The Perfect Day

Like most accomplishment-driven people, I struggle to get everything done in a day. Most evenings I redo my task list getting ready for the next day, experience the pang of guilt about not completing the list, eat a cupcake in an attempt to make the guilt go away, feel guilty about the cupcake and then go to bed swearing tomorrow will be different. Then I met Julie.

Julie is a real estate salesperson who successfully sells approximately 30-35 houses a year, which is a business most agents wish they had. This level creates a busy life. Did I mention that Julie is raising 4 children? If that’s not hard enough, she is also married to a minister. Most of us know that a spouse being in the ministry adds extra responsibilities. What’s really impressive is that she does it all with grace and ease.

After a conversation with some of her colleagues where they offered the same sense of awe everyone seemed to have when Julie’s name was mentioned, I decided to call her and ask for an interview. My interview consisted of one question, “How in the h#&* do you manage your time!” (probably not the best question given the minister’s wife), but it provided the information I wanted.
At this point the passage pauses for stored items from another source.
/-- NODE_LAUNCH_START (08 R207, R208). -/
def execNodeLaunchStart (s : State) : Host.Outcome State Fault Refusal :=
  let vf := s.occ.a
  let node := s.occ.b
  let c := s.ctx vf
  match c.graph with
  | none => .refused (.notEnabled "NODE_LAUNCH_START")
  | some g =>
    let taken := s.nodeField vf node 0x28 4
    let ready := countDiff (s.nodeField vf node 0x20 4) taken
    let coalesce := s.nodeField vf node 0x14 2
    let cap := max 1 (s.nodeField vf node 0x10 4)
    let live := s.nodeField vf node 0x24 2
    let bs := ((s.templateBytes vf node).toOption).getD []
    if c.state = .active && !g.cancelled && node < c.mgmt.gtnodes.toNat && live < s.nodeField vf node 0x26 2 && ready != 0 &&
        (coalesce ≤ ready || tget false g.expired node) && !s.recordWaits vf bs then
      let n := min (min ready coalesce) (cap - taken % cap)
      let batch := BitVec.ofNat 64 (s.nodeField vf node 8 8 + 64 * (taken % cap))
      let s := (s.setNode vf node 0x28 4 ((taken + n) % 2 ^ 32)).setNode vf node 0x24 2 (live + 1)
      let s := s.modGraph vf (fun g => { g with
        batches := g.batches ++ [{ node, start := taken, n, launch := s.nextId, finished := false }]
        readySince := (List.range n).foldl (fun m i => tdel m (recordKey node (taken + i))) g.readySince, expired := tset false g.expired node false })
      .next (s.nodeLaunch vf node taken n batch)
    else .refused (.notEnabled "NODE_LAUNCH_START")

/-! LAUNCH, CANCEL and LVLCNT (15 R388, R389). -/

/-- The record of a LAUNCH read in sixteen steps of 8 bytes, at its two 64-byte places, with the tags of its K0 and K1 (15 R388; 01 R40). -/
def State.launchBytes (s : State) (ag : Agent) (places : List Nat) : List Byte × Bool × Bool × State :=
  let q := (s.agent ag).queue
  let (ws, s) := places.foldl (fun (acc : List (Byte × Option Nat) × State) loc =>
    (List.range 8).foldl (fun (acc : List (Byte × Option Nat) × State) i =>
      let (r, s) := acc.2.readWrites ag ((List.range 8).map (loc + 8 * i + ·))
      (acc.1 ++ ((s.maskPoison (loc + 8 * i) (r.map (·.1))).zip (r.map (·.2))), s)) acc) ([], s)
  let tag := fun (o : Nat) => s.granTag q (places.getD 1 0 + o) ((ws.drop (64 + o)).take 16)
  (ws.map (·.1), tag 0x20, tag 0x30, s)

/-- LAUNCH (15 R388). -/
def execLaunch (w : Full) (s : State) : Host.Outcome State Fault Refusal :=
  s.perform (.launch w) (headF w [(w.d, 1), (w.a, 2)] true) (fun x s0 =>
    if x.e = 0 then .done s0
    else
      let l := lowestLane x.e
      let vf := s0.vfOf x.w
      let ea := s0.addrBase x w.a l
      let half := fun (ea : DWord) => ({ lane := l, ea, size := 64, kind := AccKind.load, align := 64, cap := none, paths := [0, 2] } : Req)
      s0.access x [half ea, half (ea + 64)] (fun ps s =>
        s.consume x ps 64 AccKind.load (fun s =>
          let (bs, t0, t1, s1) := s.launchBytes (.lane x.w l) (ps.map (fun p => p.loc))
          let here := (s1.launchOf x.w).phase
          if !s1.completionOk vf bs then .done ((s1.countReject vf).put x w.d false tagN32 (fun _ => 0))
          else
            let (n, reason) := s1.readRecord vf bs (.program here)
            let s1 := s1.recordReads vf bs n.code
            if reason != 0 then .done ((s1.rejectRecord vf n reason).put x w.d false tagN32 (fun _ => 0))
            else if 1024 ≤ s1.inFlight n.die n.part then .held (.launchLimit n.die n.part) s
            else
              let (start, s1) := s1.releaseLanesView x.w x.e
              let (lid, s1) := s1.startLaunch { n with k0tag := n.k0tag && t0, k1tag := n.k1tag && t1 } start
              .done (s1.put x w.d false tagN32 (fun _ => lid)))))

/-- LAUNCH_LIMIT_RESUME (15 R388). -/
def execLaunchLimitResume (s : State) : Host.Outcome State Fault Refusal :=
  let w := s.occ.a
  match s.waitOf w s.occ.b with
  | some (.hold (.launchLimit d e)) =>
    if s.awake w && s.inFlight d e < 1024 then .next (s.endHold w (s.waiters w s.occ.b)) else .refused (.notEnabled "LAUNCH_LIMIT_RESUME")
  | _ => .refused (.notEnabled "LAUNCH_LIMIT_RESUME")

/-- Whether a level and id are named rightly (15 R389). -/
def levelBad (level id : Nat) : Bool := level = 0 || 4 < level || (level != 2 && id != 0)

/-- The launch in flight that an id names for a wave; 0 names its own (15 R389). -/
def State.levelLaunch (s : State) (w id : Nat) : Option Nat :=
  if id = 0 then some (s.unit (s.wave w).unit).launch
  else (s.launches.find? (fun p => p.2.vf = s.vfOf w && p.2.lid = id && !p.2.complete)).map (·.1)

/-- CANCEL (15 R389; 06 R149). -/
def execCancel (w : Full) (s : State) : Host.Outcome State Fault Refusal :=
  s.perform (.cancel w) (headF w [(w.a, 1), (w.b, 1)] true) (fun x s =>
    if x.e = 0 then .done s
    else
      let l := lowestLane x.e
      let level := s.srcU x w.a 32 l
      let id := s.srcU x w.b 32 l
      let vf := s.vfOf x.w
      if levelBad level id then .fault Code.illop l 0xF 0 s
      else if level = 1 then .done (s.cancelUnit x.wave.unit 1)
      else if level = 2 then .done ((s.levelLaunch x.w id).elim s (fun n => s.cancelLaunch n 2))
      else if level = 3 then .done (if (s.launchOf x.w).graphNode.isSome then s.cancelGraph vf 3 else s)
      else .done (s.cancelPhase vf))

/-- A level's counter (06 R148; 15 R389). -/
def State.levelCount (s : State) (w level id : Nat) : Nat :=
  let vf := s.vfOf w
  if level = 1 then ((s.unit (s.wave w).unit).waves.filter (fun y => !(s.wave y).exited)).length
  else if level = 2 then (s.levelLaunch w id).elim 0 (fun n => (s.launch n).counter)
  else if level = 3 then
    if (s.launchOf w).graphNode.isSome then ((s.ctx vf).graph.map (fun g => g.counter)).getD 0 else 0
  else (s.ctx vf).phaseCnt

/-- LVLCNT (15 R389). -/
def execLvlcnt (w : Full) (s : State) : Host.Outcome State Fault Refusal :=
  s.perform (.lvlcnt w) (headF w [(w.d, 1), (w.a, 1), (w.b, 1)] (perWave w.d)) (fun x s =>
    if x.e = 0 then .done s
    else
      let l := lowestLane x.e
      let level := s.srcU x w.a 32 l
      let id := s.srcU x w.b 32 l
      if levelBad level id then .fault Code.illop l 0xF 0 s
      else .done (s.put x w.d false tagN32 (fun _ => s.levelCount x.w level id)))

/-- CANCEL_RETIRE (06 R149): a word that lanes are between the steps of takes its full effect first (03 R82). -/
def execCancelRetire (s : State) : Host.Outcome State Fault Refusal :=
  if s.retires s.occ.a && !s.midSteps s.occ.a then .next (s.retireWave s.occ.a) else .refused (.notEnabled "CANCEL_RETIRE")

end Sys2Proof.Machine
end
“Time”, she told me “is irrelevant….you can’t manage time, you can only manage priorities.”

Like most of us, Julie has struggled with “too much in too little time.” She had been through that phase of feeling guilty about her children when at work and guilty about work when she was at home.

Finally, she created what Julie called “the perfect day.”

Julie had answered the question, “What is my perfect day?” To identify her perfect day, she started with a list of priorities. Julie wanted to provide an hour for herself (she called it her power hour) first thing in the morning, she wanted to make sure her kids got off to a good start in the morning by having breakfast and that she was home to greet them in the afternoon, help with homework and make dinner. She also knew that prospecting and service were very important to the health of her business, so both of those activities were also on the priority list.

Julie took these priorities and laid them out on a daily calendar. Her calendar looked like this:
6 a.m. – 7 a.m. Power Hour
7 a.m. – 9 a.m. Kids up, breakfast, school delivery
9 a.m. – noon Prospecting
Noon – 3 p.m. Client appointments/servicing
3 p.m. – 7 p.m. Kids, homework, dinner, laundry, etc.
7 p.m. – 9 p.m. Client follow-up, administrative
9 p.m. – 10 p.m. Time with husband
10 p.m. Bedtime

Julie’s goal is to stick as closely as possible to this schedule on a daily basis. She freely admits that she does not have the perfect day every day because of many outside influences….i.e. clients that are in town for a short period of time and need to find a house. But before having it defined she NEVER had a perfect day, she only had days feeling like she was perpetually in the wrong place doing the wrong things.

Of course, here comes the question…….What’s your perfect day?